The late Susan Sontag was right for a while when she shocked her
fellow Leftists by saying that communism is successful Fascism. She said this, of course, several years before the Soviet system finally bit the dust, an event that showed that neither communism nor Fascism manages to be very successful at anything more than causing death and misery for millions. Still, if there were a movie made called, say, "Blacks," honoring the idealistic Nazis and Fascist black shirts, we would not see many sentimental remembrances to its creator in The New York Times Magazine.
Somehow these people still suffer from that macabre illusion that one tyranny can be more honorable than the other, what I call the Victor Navasky (of The Nation) thesis (advanced in his book Naming Names). Even after it has been shown that between the Red Soviets and the Red Chinese the toll of communism has been more than double that of Nazism, these Leftist sentimentalists just will not accept how destructive their vision has been, how much horror they have helped unleash in their blind championing of the "ideals" of the reds.
This, by the way, is what is also happening at high schools, colleges and universities across the land, with all those sophisticated Leftist professors treating the reds with kid gloves compared to how they, rightly, treat the Nazis as vicious murders. The crimes of the Right are, to them, unforgivable but those of the Left get cast in understanding terms (the struggle for the poor can lead to mistakes, etc., etc.).

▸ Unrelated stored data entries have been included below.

/-! ### The loop -/

/-- 70_reset_and_hazards.md R295: where the words from PC upward that exist decode to an instruction, the step is the
instruction's meaning; the phase goes back to Check unless the run ended.
It rests on the spec's own decision D36 (log 16). -/
def Obligations.StepRunsTheDecodedInstruction : Prop :=
  ∀ (s : State) (i : Instr), s.executes → decode s.cfg (readableWords s s.pc.toNat 4) = .ok i →
    step s = afterInstruction (exec i s) ∧
    (∀ t, exec i s = .next t → t.run = .running → step s = .next { t with phase := .check }) ∧
    (∀ t, exec i s = .next t → t.run ≠ .running → step s = .next t)

/-- 30_encoding.md R89, 70_reset_and_hazards.md R295: where memory holds the words of an instruction from PC upward, the step
runs it, in any region and under any maps.
It rests on the spec's own decisions D31, D36 (log 16). -/
def Obligations.StepRunsTheWordsInMemory : Prop :=
  ∀ (s : State) (i : Instr), s.executes → s.cfg.mapsWf → i.wf s.cfg →
    (∀ n (h : n < (encode s.cfg i).length), s.readable (s.pc.toNat + n) ∧ s.mem.read (s.pc.toNat + n) = (encode s.cfg i)[n]) →
    step s = afterInstruction (exec i s)

/-- 30_encoding.md R82, R87, 44_control_transfer.md R228, 20_memory.md R55: what a fetch faults on, each before the instruction
changes any state: no word at PC, an unknown opcode, a `jmp` whose mode word is not there or is unknown, an operand word
that is not there.
It rests on the spec's own decisions D17, D18 (log 16). -/
def Obligations.FetchFaultsChangeNothingElse : Prop :=
  ∀ s : State, s.executes →
    (¬ s.readable s.pc.toNat → step s = .next (s.takeFault .addrRange)) ∧
    (s.readable s.pc.toNat → nameOfWord s.cfg.opcodeMap (s.mem.read s.pc.toNat) = none →
      step s = .next (s.takeFault .unknownOpcode)) ∧
    (s.readable s.pc.toNat → nameOfWord s.cfg.opcodeMap (s.mem.read s.pc.toNat) = some .jmp →
      (¬ s.readable (s.pc.toNat + 1) → step s = .next (s.takeFault .addrRange)) ∧
      (s.readable (s.pc.toNat + 1) → nameOfWord s.cfg.modeMap (s.mem.read (s.pc.toNat + 1)) = none →
        step s = .next (s.takeFault .unknownMode)) ∧
      (∀ m, m ≠ .ro → s.readable (s.pc.toNat + 1) → nameOfWord s.cfg.modeMap (s.mem.read (s.pc.toNat + 1)) = some m →
        ¬ s.readable (s.pc.toNat + 3) → step s = .next (s.takeFault .addrRange))) ∧
    (∀ op ∈ [Opcode.loadLit, Opcode.loadLocal, Opcode.storeLocal], s.readable s.pc.toNat →
      nameOfWord s.cfg.opcodeMap (s.mem.read s.pc.toNat) = some op → ¬ s.readable (s.pc.toNat + 1) →
      step s = .next (s.takeFault .addrRange)) ∧
    (s.readable s.pc.toNat → nameOfWord s.cfg.opcodeMap (s.mem.read s.pc.toNat) = some .call →
      ¬ s.readable (s.pc.toNat + 2) → step s = .next (s.takeFault .addrRange))

/-- 70_reset_and_hazards.md R295: the other steps of the loop. A check with an empty slot goes on to the execute phase; a waiting
core stays as it is. That a terminated state stays as it is and a faulted one answers its fault is the model's choice of how
a stopped machine shows (log 6, log 7, log 8). -/
def Obligations.IdleWaitingAndStoppedSteps : Prop :=
  (∀ s : State, s.checks → s.pending = none → step s = .next { s with phase := .exec }) ∧
  (∀ s : State, s.run = .running → s.halted = true → s.schedule = [] → step s = .next s) ∧
  (∀ (s : State) (r : EndReason), s.run = .terminated r → step s = .next s) ∧
  (∀ (s : State) (r : Fault), s.run = .faulted r → step s = .fault r)

/-! ### Interrupts -/

/-- 60_exceptions.md R252: a request is accepted exactly when `IE` is true and the slot is empty, whatever its type, `Stop`
included; else it is only counted. The last clause is how the model schedules it (log 9).
It rests on the spec's own decisions D23, D28 (log 16). -/
def Obligations.RequestIsTestAndSet : Prop :=
  (∀ (q : Request) (s : State), s.ie = true → s.pending = none →
    request q s = (.accepted, { s with pending := some q, halted := false })) ∧
  (∀ (q : Request) (s : State), ¬ (s.ie = true ∧ s.pending = none) →
    request q s = (.missed, { s with missed := s.missed + 1 })) ∧
  (∀ (q : Request) (rest : List Event) (s : State), s.run = .running → s.schedule = .request q :: rest → q.wf →
    step s = .next (request q { s with schedule := rest }).2)

/-- 60_exceptions.md R253: two requests with nothing between them, with `IE` true and the slot empty before the first, leave
the first one pending and count one as missed.
It rests on the spec's own decisions D23, D28 (log 16). -/
def Obligations.TwoRapidRequestsKeepTheFirst : Prop :=
  ∀ (q q' : Request) (rest : List Event) (s : State), s.run = .running → s.ie = true → s.pending = none → q.wf → q'.wf →
    s.schedule = .request q :: .request q' :: rest →
    ∃ u, step s = .next u ∧
      step u = .next { s with pending := some q, halted := false, missed := s.missed + 1, schedule := rest }

/-- 60_exceptions.md R260: delivery of an ordinary interrupt pushes the arguments, builds the header with the current PC and FP
and the argument count, enters the vector directly and clears the slot; `IE`, `carry`, everything else and every other word
of memory stay.
It rests on the spec's own decisions D23, D37 (log 16). -/
def Obligations.DeliveryBuildsTheFrame : Prop :=
  ∀ (s : State) (vec : Long) (args : List Word), s.checks → s.pending = some ⟨.vector vec, args⟩ → args.length ≤ 0xFFF →
    s.mem.wf = true → s.canPush (args.length + 5) →
    ∃ m, step s = .next { s with
        pc := vec
        fp := s.sp + BitVec.ofNat 24 (args.length + 1)
        sp := s.sp + BitVec.ofNat 24 (args.length + 5)
        pending := none
        phase := .exec
        mem := m } ∧
      (∀ i (h : i < args.length), m.read (s.sp.toNat + 1 + i) = args[i]) ∧
      m.read (s.sp.toNat + args.length + 1) = hiWord s.pc ∧ m.read (s.sp.toNat + args.length + 2) = loWord s.pc ∧
      m.read (s.sp.toNat + args.length + 3) = hiWord s.fp ∧ m.read (s.sp.toNat + args.length + 4) = loWord s.fp ∧
      m.read (s.sp.toNat + args.length + 5) = BitVec.ofNat 12 args.length ∧
      (∀ a, a ≤ s.sp.toNat ∨ s.sp.toNat + args.length + 5 < a → m.read a = s.mem.read a)

/-- 60_exceptions.md R261: delivery of `Stop` clears the slot and ends the run; its arguments are ignored, no frame is built, and
no memory word and no register changes.
It rests on the spec's own decision D35 (log 16). -/
def Obligations.DeliveryOfStopEndsTheRun : Prop :=
  ∀ (s : State) (args : List Word), s.checks → s.pending = some ⟨.stop, args⟩ →
    step s = .next { s with pending := none, run := .terminated .stop }

/-! ### Invariants and rules of the whole machine -/

/-- The invariant `State.Inv` (10_state.md R29, 45_system.md R242, R243, 00_scope.md R6) holds at reset. -/
def Obligations.ResetSatisfiesTheInvariant : Prop := State.reset.Inv

/-- Every step, of the core or of a requester, keeps the invariant, from every state that has it. -/
def Obligations.StepKeepsTheInvariant : Prop :=
  ∀ s t : State, s.Inv → step s = .next t → t.Inv

/-- 20_memory.md R52, R56: ROM "is immutable thereafter": no step, from any state, changes a word at or above `ROM_BASE`, or the
parameters that say where that is. -/
def Obligations.StepNeverChangesRom : Prop :=
  ∀ s t : State, step s = .next t → t.cfg = s.cfg ∧ ∀ a, s.cfg.romBase ≤ a → s.sameAt t a

/-- 10_state.md R27: only `eni` and `dsi` change `IE`: a step that changes it fetched one of the two, whose value it now has; a
delivery or a return does not.
It rests on the spec's own decisions D3, D23 (log 16). -/
def Obligations.OnlyEniAndDsiChangeInterruptEnable : Prop :=
  ∀ s t : State, step s = .next t → t.ie ≠ s.ie →
    s.phase = .exec ∧ ((fetch s = .ok .eni ∧ t.ie = true) ∨ (fetch s = .ok .dsi ∧ t.ie = false))

/-- 10_state.md R25, R26: no instruction but those the table lists changes `carry`, and neither a delivery nor a request does.
It rests on the spec's own decisions D9, D37 (log 16). -/
def Obligations.OnlyAluInstructionsChangeCarry : Prop :=
  (∀ (i : Instr) (s t : State), exec i s = .next t → t.carry ≠ s.carry →
    i ∈ [Instr.add, .sub, .mul, .mul2, .div, .mod, .neg, .not, .inc, .dec, .rotLC, .rotRC,
         .addL, .subL, .mulL, .divL, .modL, .negL, .notL, .incL, .decL]) ∧
  (∀ s t : State, checkStep s = .next t → t.carry = s.carry) ∧
  (∀ (q : Request) (s : State), (request q s).2.carry = s.carry)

With this sort of scenario on our intellectual landscape, it is
difficult to be properly upset with George W. Bush and his nearly
total abandonment of the libertarian inclinations in the American
conservative movement. Yes, Bush is a traitor to the ideals of the
American Declaration, what with his total rejection of Ben Franklin's insight that "Those who would sacrifice liberty for security deserve neither." But compared to the blindness of the Left, with its ongoing failure to acknowledge how evil communism was and how culpably naïve are the likes of Warren Beatty when they romanticize the commies in vehicles such as Reds, Bush is somewhat tolerable.